Accessing Benefits with a LTC Annuity
Although the exact guidelines may vary by contract annuity, annuity owners with access to pay LTC expenses can only do so if they qualify for care that is needed because of a diagnosis of some type of dementia or the inability to perform two of six activities of daily living (ADL’s): The ADL’s are bathing, eating, dressing, toileting, transferring from place to place, and refraining from incontinence.
It is important to note that combined LTC insurance–annuity policies can deliver some investment returns to the policyholder even if LTC is never actually needed. Many annuities have “lifetime income riders” in which the rider increases the monthly or annual payout to 150 percent or 200 percent of the regular payout once the annuity owner cannot perform two for six ADL’s. The increased payout may be limited by time or account value. For example, if the lifetime payout is $20,000, then the insurance company may increase the payout to $30,000 or $40,000 per year for up to five years, or until the policy value reaches zero. At that point, the annuity payout would return to $20,000 for the remainder of the annuity owner’s life.
Drawbacks Associated with a LTC Annuity
Annuities with LTC benefits do in fact have their drawbacks and flaws. One drawback is that the opportunity cost is high because the investment return on the fixed annuity is usually less than one percent, often zero percent. With some of these annuities, the investment return is actually negative every year; the cash surrender value decreases every year instead of increasing.
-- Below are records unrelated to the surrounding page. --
-- ==== Sys2Proof/Machine/LoopBase.lean ====
section
/-! DEFINITION. The states of loop channels (R314, R315): closing, holding, idling and the outputs in force. -/

namespace Sys2Proof.Machine

/-- A loop channel that has not run. -/
def Loop.init : Loop :=
  { sp := 0, sv := 0, iacc := 0, enPrev := 0, rPrev := 0, haveFb := false, newFb := false, seq := 0, missRun := 0, ut := 0,
    ramp := 0, moving := false, rawPrev := none, fzY := 0, fzSeq := 0, fzCmds := [], oscSign := 0, oscAges := [],
    feRun := 0, mark := none, lastAt := none, ff := 0, count := 0 }

/-- Loop channel `m`. -/
def State.loop (s : State) (m : Nat) : Loop := Tab.get (fun _ => Loop.init) s.loops m

/-- Setting loop channel `m`. -/
def State.setLoop (s : State) (m : Nat) (x : Loop) : State := { s with loops := Tab.set (fun _ => Loop.init) s.loops m x }

/-- An empty repetitive slot. -/
def Rep.init : Rep := { table := [], paired := false, suspended := false }

/-- Repetitive slot `i`. -/
def State.rep (s : State) (i : Nat) : Rep := Tab.get (fun _ => Rep.init) s.reps i

/-- Setting repetitive slot `i`. -/
def State.setRep (s : State) (i : Nat) (x : Rep) : State := { s with reps := Tab.set (fun _ => Rep.init) s.reps i x }

/-- Codes of LOOP_STATE and LOOP_CAUSE (R331). -/
abbrev Lp.idle : Nat := 0
abbrev Lp.closed : Nat := 1
abbrev Lp.hold : Nat := 2
abbrev Lp.tripped : Nat := 3
abbrev LpCause.host : Nat := 0x01
abbrev LpCause.noLoop : Nat := 0x02
abbrev LpCause.underrun : Nat := 0x03
abbrev LpCause.driveSilent : Nat := 0x04
abbrev LpCause.oscillation : Nat := 0x05
abbrev LpCause.fbLost : Nat := 0x10
abbrev LpCause.fbFrozen : Nat := 0x11
abbrev LpCause.following : Nat := 0x12
abbrev LpCause.hostTrip : Nat := 0x13

/-- State of loop `m`. -/
def State.loopState (s : State) (m : Nat) : Nat := s.rd (K.LOOP_STATE m)

/-- Output in force of loop `m`. -/
def State.loopOut (s : State) (m : Nat) : Int := s.rdS 32 (K.LOOP_OUTPUT m)

/-- The four loops of a beam channel (R310). -/
def beamLoops (n : Nat) : List Nat := [3 * n, 3 * n + 1, 3 * n + 2, 48 + n]

/-- The state of a repetitive slot follows its loop and mode (R321, R250). -/
def State.syncRep (s : State) (i : Nat) : State :=
  let l := s.rd (K.RC_LOOP i)
  let active := s.rd (K.RC_MODE i) ≠ 0 ∧ l ≠ 0xFF ∧ s.loopState l = Lp.closed
  let st := if !decide active then 0
    else if s.rd (K.RC_SYNC i) = 1 ∧ (!(s.rep i).paired || (s.rep i).suspended) then 2 else 1
  s.wr (K.RC_STATE i) st

/-- The repetitive slots attached to a loop, ascending. -/
def State.slotsOf (s : State) (m : Nat) : List Nat := (List.range 32).filter (fun i => s.rd (K.RC_LOOP i) == m)

/-- A loop takes a state with its cause (R314). -/
def State.setLoopState (s : State) (m st cause : Nat) : State :=
  let s := s.wrs [(K.LOOP_STATE m, st), (K.LOOP_CAUSE m, cause), (K.LOOP_STATE_STAMP m, s.now)]
  (s.slotsOf m).foldl (fun s i => s.syncRep i) s

/-- Set-point of a loop as its entry and its driver give it (R310, R313): galvo set-points are those of the channel's
record in force, a power loop's is POOL_TARGET unless that is 0. -/
def State.loopSetpoint (s : State) (m : Nat) : Int :=
  if m < 48 then
    let c := s.chan (m / 3)
    match m % 3 with
    | 0 => c.hx
    | 1 => c.hy
    | _ => c.hz
  else if m < 64 then
    let t := s.rd (K.CS_POOL_TARGET (m - 48))
    if t = 0 then s.rdS 32 (K.LOOP_SETPOINT m) else t
  else
    match (List.range 32).find? (fun k => s.rd (K.LOOP_OUT_TARGET (64 + k)) == 0x0100 + m) with
    | some k => s.loopOut (64 + k)
    | none => s.rdS 32 (K.LOOP_SETPOINT m)

/-- Entry to CLOSED from IDLE (R315): shaper and history at the newest feedback, or at the set-point when none has been
present. -/
def State.closeLoop (s : State) (m : Nat) : State :=
  let x := s.loop m
  let y := if x.haveFb then s.rdS 32 (K.LOOP_FEEDBACK m) else s.loopSetpoint m
  let s := s.setLoop m { x with sp := y * 65536, sv := 0, iacc := 0, enPrev := 0, rPrev := y, missRun := 0, fzCmds := [],
                                oscSign := 0, oscAges := [], feRun := 0 }
  (s.wr (K.LOOP_INTEGRATOR m) 0).setLoopState m Lp.closed 0

/-- A loop returns to IDLE: its output is 0 (R315). -/
def State.idleLoop (s : State) (m : Nat) : State := (s.wr (K.LOOP_OUTPUT m) 0).setLoopState m Lp.idle 0

/-- A CLOSED loop enters HOLD. -/
def State.holdLoop (s : State) (m cause : Nat) : State :=
  if s.loopState m = Lp.closed then s.setLoopState m Lp.hold cause else s

/-- A loop held for one cause is closed again. -/
def State.unholdLoop (s : State) (m cause : Nat) : State :=
  if s.loopState m = Lp.hold ∧ s.rd (K.LOOP_CAUSE m) = cause then s.setLoopState m Lp.closed 0 else s

/-- An event of loop `m` (R329). -/
def State.loopEvent (s : State) (m code cls detail : Nat) (value : Int) : State :=
  s.raise (0x80 + m / 3) code cls m (m + detail * 256 + uns 32 value * 2 ^ 32)

/-- One output instant of a TRIPPED loop (R327): the ramp to zero. -/
def State.rampLoop (s : State) (m : Nat) : State :=
  if s.loopState m ≠ Lp.tripped then s
  else
    let x := s.loop m
    let k := x.ramp + 1
    let n := s.rd (K.LOOP_TRIP_RAMP m)
    let u : Int := if n ≤ k then 0 else Int.tdiv (x.ut * ((n - k : Nat) : Int)) n
    (s.setLoop m { x with ramp := k }).wrS 32 (K.LOOP_OUTPUT m) u

/-- The feedback of a loop has arrived (R312). -/
def State.feed (s : State) (m : Nat) (y : Int) (seq : Nat) : State :=
  (s.setLoop m { s.loop m with haveFb := true, newFb := true, seq := seq }).wrS 32 (K.LOOP_FEEDBACK m) y

/-- Feedback that arrives too late for its sample (R31, R312): it is the newest, and the sample counts as missing. -/
def State.feedLate (s : State) (m : Nat) (y : Int) (seq : Nat) : State :=
  (s.setLoop m { s.loop m with haveFb := true, seq := seq }).wrS 32 (K.LOOP_FEEDBACK m) y

end Sys2Proof.Machine
end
Another drawback of LTC annuities is the fact the annuity owner must make a rather large lump sum payment upfront– usually in the order of $100,000. The insurance company will then use the lump sum payment first to pay qualified LTC expenses before the company starts using its money. In reality, the annuity owner is in reality “buying a $100,000 deductible”.
The other major drawback associated with LTC annuities are the high fees. While annuities have higher fees than other investment products, the insurance companies who offer LTC annuities justify these fees on the following grounds: An annuity is transferring investment risk, interest rate risk, and longevity risk to the insurance company. The only reason that the insurance company is willing to absorb these risks is because it is being paid a fee.
Which Individuals Are Ideal Candidates for a LTC Annuity?
The ideal individual for purchasing an LTC annuity is someone who does not want to pay annual premiums for a traditional, “stand-alone” LTC insurance policy and wants his or her money in a safe, yet low-yielding somewhat safe investment. Note that if LTC benefits are not triggered, then the annuity owner can still earn a low yield from the annuity and life-time income from the annuity.
Those individuals who have significant cash value built up in cash value or permanent life insurance policies (these include whole life, universal life, and variable life insurance policies) in which the death benefit is no longer needed are ideal candidates for LTC annuities. These individuals can perform an Internal Revenue Code (IRC) Section 1035 exchange in which the built-up cash value from the life insurance policy is directly transferred tax-free to the LTC annuity. In so doing, the individual is addressing his or her future LTC needs in an ideal way to get LTC insurance with no additional out-of-pocket expenses.